In April 2022, Jeremy Rubin proposed activating CTV via Speedy Trial and released an activation client. The attempt was met with significant opposition from developers and community members who felt sufficient consensus had not been reached. Rubin called off the activation attempt within weeks, acknowledging the lack of agreement.
In February 2026, a new CTV activation client was published with concrete BIP 9 deployment parameters: a 90% miner signaling threshold (1,815 of 2,016 blocks), a signaling start of March 30, 2026, and a timeout of March 30, 2027. Whether CTV will achieve the required miner signaling remains uncertain, and the broader Bitcoin community has not reached consensus on activation methodology for covenant proposals.
Why It Matters
CTV represents one of the most significant potential upgrades to Bitcoin Script since Taproot. By enabling even basic covenants, CTV would unlock new categories of Bitcoin applications that are currently impossible: trustless vaults for institutional custody, efficient batching for exchanges handling high transaction volumes, and payment pools that improve both scalability and privacy.

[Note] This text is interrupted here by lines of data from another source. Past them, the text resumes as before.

/-! ### Matrix and copy -/

/-- The arrays and operand slots of a team: MXACQ takes the lowest free arrays, cleared, or says that it cannot; MXREL gives all up;
TCLAIM takes the lowest free slots, empty, and names them in the lanes; TFREE gives slots up; TFILL writes a unit of one slot and its
tag; SCLD writes one scale register of the acting quarters; MXSYNC completes once none of the group's operations is under way
(R290, R292 to R295, R309). -/
def Obligations.SlotsAndArrays : Prop :=
  ∀ (s : State) (g : Group) (f : FX) (n4 : Fin 4) (n16 : Fin 16) (mid pl4 : Bool) (u : BitVec 5) (vm : W32),
    let fr := s.frameOf g
    let m := g.act f.p
    let held := (List.range 4).filter fun a => fr.arrays[a]? == some (some g.team)
    let free := (List.range 4).filter fun a => fr.arrays[a]? == some none
    let slots := ((List.range fr.count).filter fun t => fr.holder t == none).take (n16.val + 1)
    let src := srcAt (.v f.va) false false m
    (Ready s g (.mxacq n4 f) → m ≠ 0 →
      (held = [] → n4.val + 1 ≤ free.length →
        ∃ h t, exec (.mxacq n4 f) s = .next t ∧ OnlyFrame s t g h ∧ Moved g h 0 ∧ KWritten g h (.k f.z) ones32 ∧ h.v = g.v ∧
          h.s = g.s ∧ (∀ a, (t.frameOf g).arrays[a]? =
            if a ∈ free.take (n4.val + 1) then some (some g.team) else fr.arrays[a]?) ∧
          (∀ a z i j, a < 4 → z < 16 → i < 16 → j < 16 → (t.frameOf g).tile a z i j =
            if a ∈ free.take (n4.val + 1) then (0, .ok) else fr.tile a z i j) ∧
          ∀ x o, x < 192 → o < 2048 → (t.frameOf g).byte x o = fr.byte x o) ∧
      (held = [] → free.length < n4.val + 1 → KDone (.mxacq n4 f) s g (.k f.z) 0 0) ∧
      (held ≠ [] → KDone (.mxacq n4 f) s g (.k f.z) (if n4.val + 1 ≤ held.length then ones32 else 0) 0)) ∧
    (Ready s g (.mxrel f) → m ≠ 0 → teamBusy s g.team = false →
      ∃ h t, exec (.mxrel f) s = .next t ∧ OnlyFrame s t g h ∧ Moved g h 0 ∧ h.v = g.v ∧ h.s = g.s ∧ h.k = g.k ∧
        ∀ a, (t.frameOf g).arrays[a]? = if a ∈ held then some none else fr.arrays[a]?) ∧
    (Ready s g (.tclaim n16 f) → m ≠ 0 →
      (slots.length = n16.val + 1 → dstBusy s g (.v f.va) 1 (List.range (n16.val + 1)) = false →
        ∃ h t, exec (.tclaim n16 f) s = .next t ∧ OnlyFrame s t g h ∧ Moved g h 0 ∧ KWritten g h (.k f.z) ones32 ∧
          VWritten g h f.va.toNat false (List.range (n16.val + 1)) (fun l => slots.getD l 0) ∧ h.s = g.s ∧
          ∀ x, (t.frameOf g).holder x = (if x ∈ slots then some g.team else fr.holder x) ∧
            (t.frameOf g).tag x = if x ∈ slots then noTag else fr.tag x) ∧
      (slots.length < n16.val + 1 → KDone (.tclaim n16 f) s g (.k f.z) 0 0)) ∧
    (Ready s g (.tfree f) → Readable s g [src] vm → (∀ l ∈ lanesOf m, fr.badRef g.team (vAt g f.va l) = false) →
      slotsBusy s g.ctx g.die g.core ((lanesOf m).map (vAt g f.va)) = false →
      ∃ h t, exec (.tfree f) s = .next t ∧ OnlyFrame s t g h ∧ Moved g h vm ∧ h.v = g.v ∧ h.s = g.s ∧ h.k = g.k ∧
        ∀ x, (t.frameOf g).holder x = if x ∈ (lanesOf m).map (vAt g f.va) then none else fr.holder x) ∧
    (∀ slot, Ready s g (.tfill mid pl4 u f) → Readable s g [src, srcAt (.v f.vb) false false m] vm → m ≠ 0 →
      (∀ l ∈ lanesOf m, vAt g f.va l = slot) → fr.badRef g.team slot = false →
      ∃ h t, exec (.tfill mid pl4 u f) s = .next t ∧ OnlyFrame s t g h ∧ Moved g h vm ∧ h.v = g.v ∧ h.s = g.s ∧ h.k = g.k ∧
        (t.frameOf g).tag slot = ⟨f.tA.code, pl4, mid, true⟩ ∧
        ∀ o, o < 2048 → (t.frameOf g).byte slot o = if 64 * u.toNat ≤ o ∧ (o - 64 * u.toNat) / 4 ∈ lanesOf m then
            (BitVec.ofNat 8 (vAt g f.vb ((o - 64 * u.toNat) / 4) / 256 ^ (o % 4)), .ok) else fr.byte slot o) ∧
    (let lanes := ((actQs g m).map (qLanes g)).flatten
     Ready s g (.scld f) → Readable s g [⟨.v f.va, 2, false, lanes.map fun l => (l, l)⟩] vm →
      ∃ h, exec (.scld f) s = .next { s with focus := some h } ∧ Moved { g with x := h.x } h vm ∧ h.v = g.v ∧ h.s = g.s ∧ h.k = g.k ∧
        (∀ l ∈ lanes, ∀ b, b < 8 → h.xCode (quarterOf g l) f.xa.toNat (8 * (l % 8) + b) =
          BitVec.ofNat 8 (pairAt g f.va l / 256 ^ b)) ∧
        ∀ q r n, r < 8 → n < 64 → ¬(q ∈ actQs g m ∧ r = f.xa.toNat) → h.xCode q r n = g.xCode q r n) ∧
    (Ready s g (.mxsync f) → m ≠ 0 →
      (mxPending s g.preds = false → Idle (.mxsync f) s g) ∧
      (mxPending s g.preds = true → exec (.mxsync f) s = .next { s with focus := some { g with sleep := .barrier } }))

For Layer 2 protocols like Spark and the Lightning Network, covenants could significantly improve channel construction, reduce the number of on-chain transactions required for setup, and enable new protocol designs that do not require all participants to be online simultaneously.
Risks and Considerations
Activation Uncertainty
CTV has not achieved community consensus despite years of review. The 2022 activation controversy highlighted the difficulty of reaching agreement on Bitcoin protocol changes. Developers remain divided on whether CTV alone provides sufficient value, or whether a more expressive covenant opcode should be adopted instead.
Scope Limitations
CTV's minimalism is a double-edged sword. Its narrow design prevents misuse but also limits its utility. Critics argue that adopting CTV will immediately create demand for additional covenant opcodes, leading to pressure for further soft forks. Proponents counter that CTV's conservative scope is precisely what makes it safe enough to deploy first.
Fungibility Concerns
Covenants broadly raise questions about Bitcoin's fungibility. If coins can be permanently restricted in how they are spent, some coins could be perceived as less valuable than unrestricted ones. CTV mitigates this concern because its covenants are finite: they expand through a predetermined tree and terminate, never creating permanent restrictions.
P2SH Incompatibility
CTV is incompatible with P2SH (Pay-to-Script-Hash) transactions. The template hash must commit to the scriptSig, which for P2SH would contain the redeemScript. Since the redeemScript itself contains the template hash, this creates an unsolvable hash cycle. CTV is designed to work with SegWit and Taproot outputs.
This glossary entry is for informational purposes only and does not constitute financial or investment advice. Always do your own research before using any protocol or technology.